Große Dankbarkeit hört man bei Foda nur schwer heraus. Er erkenne die positiven Elemente, „aber auch Dinge, die im Moment nicht so laufen, wie wir uns das vorstellen“.

Eigentlich dürfte Foda nicht klagen. Jede Position ist doppelt besetzt – mit Klassespielern. Foda schmerzt der Langzeit-Ausfall des Routiniers Julian Baumgartlinger. Doch auf dessen Position im defensiven Mittelfeld gibt es ohnehin ein Überangebot – für jede Vorliebe: X. Schlager (der beim Tabellendritten Wolfsburg groß aufspielt) würde das Spiel aktiver und offensiver machen, Stefan Ilsanker (der beim Vierten Frankfurt spielt) abwartender. Der mögliche Ausfall des rekonvaleszenten Pressing-Monsters Konrad Laimer schmerzt da mehr.

Auch im Sturm gibt es nicht nur Beklagenswertes: Die Stürmer Michael Gregoritsch (Augsburg) und Adrian Grbic (Lorient / FRA) spielen neuerdings zwar tatsächlich selten – dafür zählen Hannes Wolf (M´Gladbach) und Karim Onisiwo (Mainz05) mittlerweile zum Stammpersonal. Und selbst wenn sich Marko Arnautovic in China weiterhin ins Abseits stellt, spielt dann eben der neue Torgarant Kalajdzic im Sturmzentrum.

Auch der von Foda erwähnte Ausfall des Hoffenheimer Innenverteidigers Posch wiegt nicht schwer. Österreich erzeugt seit Jahren einen Export-Überschuss in diesem Bereich. Der 24-Jährige Innenverteidiger Philipp Lienhart ist beim SC Freiburg zu einer wichtigen Stütze geworden. Martin Hinteregger (Frankfurt), Marco Friedl (Werder Bremen), Maximilian Wöber (Salzburg) spielen diese Position regelmäßig. Und dann wäre da noch David Alaba, dessen aktuelle Stammposition – richtig – in der Innenverteidigung liegt.

Es ist kein österreichisches Phänomen, dass im Saisonverlauf immer wieder Spieler auf dem Abstellgleis landen, verletzt ausfallen oder sich mit dem Coronavirus anstecken. Es kommt daher nicht ungelegen, dass Foda über den besten und größten Nationalteam-Kader seit langem verfügt. Wenn die von ihm erwähnten Dragovic, Gregoritsch, Grbic und Posch mal länger nicht spielen, ist das kein Malheur.

Ein Malheur ist für Foda ohnehin Definitionssache. Nach dem letzten Länderspiel beklagte er interessanterweise das Gegenteil von selten spielenden Spielern: Die Spieler spielten zu oft. „Die Belastung“ sei in Corona-Zeiten „extrem hoch“, viele seien müde, betonte der Teamchef nach dem enttäuschenden 1:1 gegen eine norwegische C-Mannschaft. Seine Top-Kicker hätten „eine sehr hohe Intensität“ zu bewältigen, es gebe „kaum eine Winterpause“, sie würden „fast ein komplettes Jahr“ durchspielen.
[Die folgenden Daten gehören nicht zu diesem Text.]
/-- R112, R135: without a prefix MOVC and MOVCD copy one cell from base + 16(X + d) to base + 16(Y + d) and move X and Y by 1
or −1; FILLC stores A at the indexed cell and moves its index by 1; ZLINE zeroes the whole 512-byte line and moves its index
by 32. K, and every byte outside the cell or line, stay. Machine level, `MODE` 2 with a capability register. R117, R121,
R123, R135: CMPC moves X and Y by 1 where the two cells are EQ, and gives CONST true, else CONST false with X and Y in place;
TSCANE and TSCANN stop on a cell whose tag is, or is not, A[7:0] with CONST true, else move the index and give CONST false.
Nothing is stored. Machine level, `MODE` 2 with a capability register. -/
def Obligations.BlockInstructionsDoOneIteration : Prop :=
  (∀ (s : State) (i : Issue) (n : Nat) (o : MOp) (e : Env) (va vb pa pb : Nat), e.user = false → Fresh s e →
    o.mode = 2 → o.base.toNat ≤ 3 → va ≤ 2 ^ 56 - 16 → vb ≤ 2 ^ 56 - 16 → Plain (s.started e) e va pa →
      Plain (s.started e) e vb pb →
    let r := s.regs e.q
    let base := (r.capReg o.base.toNat).pay
    (va : Int) = base + 16 * (r.x.toInt + o.disp.toInt) → (vb : Int) = base + 16 * (r.y.toInt + o.disp.toInt) →
    let pc := BitVec.ofNat 64 e.next
    (IssuesM s i n 0x13 o e → ∃ t : State, exec (.movc i o) s = .next t ∧
      Becomes s t e.q { r with x := r.x + 1, y := r.y + 1, pc := pc } ∧ OneCell s t pb (s.cell pa)) ∧
    (IssuesM s i n 0x14 o e → ∃ t : State, exec (.movcd i o) s = .next t ∧
      Becomes s t e.q { r with x := r.x - 1, y := r.y - 1, pc := pc } ∧ OneCell s t pb (s.cell pa)) ∧
    (IssuesM s i n 0x15 o e → ∃ t : State, exec (.fillc i o) s = .next t ∧
      Becomes s t e.q { r with x := r.x + 1, pc := pc } ∧ OneCell s t pa r.a) ∧
    (IssuesM s i n 0xD0 o e → ((s.started e).core e.q.core).missFind (pa / 512) = none →
      ∃ t : State, exec (.zline i o) s = .next t ∧
      Becomes s t e.q { r with x := r.x + 32, pc := pc } ∧
      (∀ a, a / 512 = pa / 512 → readByte t.mem a = 0) ∧
      ∀ a, a / 512 ≠ pa / 512 → readByte t.mem a = readByte s.mem a)) ∧
  (∀ (s : State) (i : Issue) (n : Nat) (o : MOp) (e : Env) (va vb pa pb : Nat), e.user = false → Fresh s e →
    o.mode = 2 → o.base.toNat ≤ 3 → va ≤ 2 ^ 56 - 16 → vb ≤ 2 ^ 56 - 16 → Plain (s.started e) e va pa →
      Plain (s.started e) e vb pb →
    let r := s.regs e.q
    let base := (r.capReg o.base.toNat).pay
    (va : Int) = base + 16 * (r.x.toInt + o.disp.toInt) → (vb : Int) = base + 16 * (r.y.toInt + o.disp.toInt) →
    let pc := BitVec.ofNat 64 e.next
    let same := decide ((s.cell pa).tag = (s.cell pb).tag ∧ (s.cell pa).spec = (s.cell pb).spec ∧
      (s.cell pa).pay = (s.cell pb).pay)
    let hit := decide ((s.cell pa).tag = r.a.pay % 256)
    (IssuesM s i n 0x57 o e → ∃ t : State, exec (.cmpc i o) s = .next t ∧ t.mem = s.mem ∧
      Becomes s t e.q (if same then { r with x := r.x + 1, y := r.y + 1, a := constTrue, pc := pc }
                       else { r with a := constFalse, pc := pc })) ∧
    (r.a.tag = tagFIX ∨ r.a.tag = tagRAW →
      (IssuesM s i n 0x5A o e → ∃ t : State, exec (.tscane i o) s = .next t ∧ t.mem = s.mem ∧
        Becomes s t e.q (if hit then { r with a := constTrue, pc := pc }
                         else { r with x := r.x + 1, a := constFalse, pc := pc })) ∧
      (IssuesM s i n 0x5B o e → ∃ t : State, exec (.tscann i o) s = .next t ∧ t.mem = s.mem ∧
        Becomes s t e.q (if hit then { r with x := r.x + 1, a := constFalse, pc := pc }
                         else { r with a := constTrue, pc := pc }))))

/-- R133 to R135, R138: the first iteration under REP or REPI, `ST.RESUME` 0: a count of 0 only sets K to 0; otherwise the
count is `DISP16`, or K where `DISP16` is 0, and after an iteration that neither ends the repeat nor faults the slot is in
the repeat with one iteration done, PC at the prefix. Both words in one cell, no extension word. R136, R138: a further
iteration of a repeat, at a boundary without a due cause or at one that takes none (REP, not a multiple of 64). Where it
neither ends the repeat nor is the last, the slot is in the repeat with one more iteration done. At the end the slot leaves
the repeat with K equal to the iterations not executed and PC after the governed instruction, and MOVC, MOVCD, FILLC and
ZLINE leave A. A reset or an activation that waited for the boundary then happens (R495, R505). R136, R137: an interrupt is
taken inside a repeat at a boundary that R136 names: after any iteration of a REPI, after a multiple of 64 of a REP. It
leaves `MRA` at the prefix, K the iterations left and `MST.RESUME` 1. -/
def Obligations.RepeatsCountAndStop : Prop :=
  (∀ (s t : State) (i : Issue) (n : Nat) (disp : BitVec 16) (gop : BitVec 8) (o : MOp) (e : Env) (key : Option Cell)
    (repi : Bool), Fresh s e → e.pc.testBit 2 = false → repeatable gop = true → repeatOk gop o = true → o.hasExt = false →
    (e.user && o.privBase) = false →
    let op : BitVec 8 := if repi then 0xF1 else 0xF0
    let word : Word32 := op ++ (0 : BitVec 4) ++ (0 : BitVec 4) ++ disp
    let run := if repi then exec (.repi i 0 0 disp gop o) s else exec (.rep i 0 0 disp gop o) s
    let count := if disp = 0 then (s.regs e.q).k.toNat else disp.toNat
    let g := e.governed (mwordOf gop o)
    let rp : Repeat := { pfx := word, word := mwordOf gop o, count := count, done := 0, key := none }
    let s1 := (s.started e).modSlot e.q (fun v => { v with mid := .rep rp })
    Issues s i n word (1 + o.slots) e →
    (count = 0 → run = .next ((s.started e).finish e (fun r => { r with k := 0 }))) ∧
    (1 < count → iterate g gop o none s1 = .ok ((false, key), t) →
      run = .next (t.modSlot e.q (fun v => { v with mid := .rep { rp with done := 1, key := key } })))) ∧
  (∀ (s t : State) (i : Issue) (n : Nat) (rp : Repeat) (ended : Bool) (key : Option Cell),
    let q := Cx.of i
    let e := s.midEnv q n rp.word true
    (s.slot q).ctx = some n → s.issuable q n = true → (s.slot q).mid = .rep rp → i.parity = .none →
    (s.asyncDue n (s.slot q).regs.st = none ∨ (bit rp.pfx 24 = false ∧ rp.done % 64 ≠ 0)) →
    iterate e rp.word.op rp.word.opd rp.key (s.release q) = .ok ((ended, key), t) →
    let n1 := rp.done + 1
    (ended = false → n1 < rp.count → exec (.repeatIteration i) s =
      .next (t.modSlot q (fun v => { v with mid := .rep { rp with done := n1, key := key } })).atBoundaries) ∧
    (ended = true ∨ rp.count ≤ n1 → rp.word.op = 0x13 ∨ rp.word.op = 0x14 ∨ rp.word.op = 0x15 ∨ rp.word.op = 0xD0 →
      exec (.repeatIteration i) s = .next (((t.modSlot q (fun v => { v with mid := .none })).modRegs q
        (fun r => { r with k := BitVec.ofNat 32 (rp.count - n1) })).moveTo q e.next).atBoundaries)) ∧
  (∀ (s : State) (i : Issue) (n : Nat) (rp : Repeat) (c : Trap),
    let q := Cx.of i
    (s.slot q).ctx = some n → s.issuable q n = true → (s.slot q).mid = .rep rp → rp.key = none →
    s.asyncDue n (s.slot q).regs.st = some c →
    (bit rp.pfx 24 = true ∨ rp.done % 64 = 0) →
    ∃ t : State, exec (.repeatIteration i) s = .next t.atBoundaries ∧ (t.slot q).mid = .none ∧
      (t.regs q).mra = (s.regs q).pc ∧ (t.regs q).k = BitVec.ofNat 32 (rp.count - rp.done) ∧
      bit (t.regs q).mst 61 = true ∧ (t.regs q).pc = (s.core q.core).men ∧ (t.regs q).mca = c.cell ∧
      (t.regs q).x = (s.regs q).x ∧ (t.regs q).y = (s.regs q).y ∧ (t.regs q).a = (s.regs q).a)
Demnach müsste es ja (zumindest ironisch gemeint) durchaus gelegen kommen, wenn einige Spieler nicht übermüdet, sondern ausgerastet zum Nationalteam stoßen. Schlüssig klingt Fodas Jammerei jedenfalls nicht. Entweder spielen seine Männer zu oft und sind müde. Oder sie spielen zu selten und sind nicht in Schuss. Der Teamchef, der für beständiges Wehklagen bekannt ist, wird sich festlegen müssen, was denn genau das Problem sein soll. Was nicht geht: Für jeden Fall eine Ausrede parat zu haben.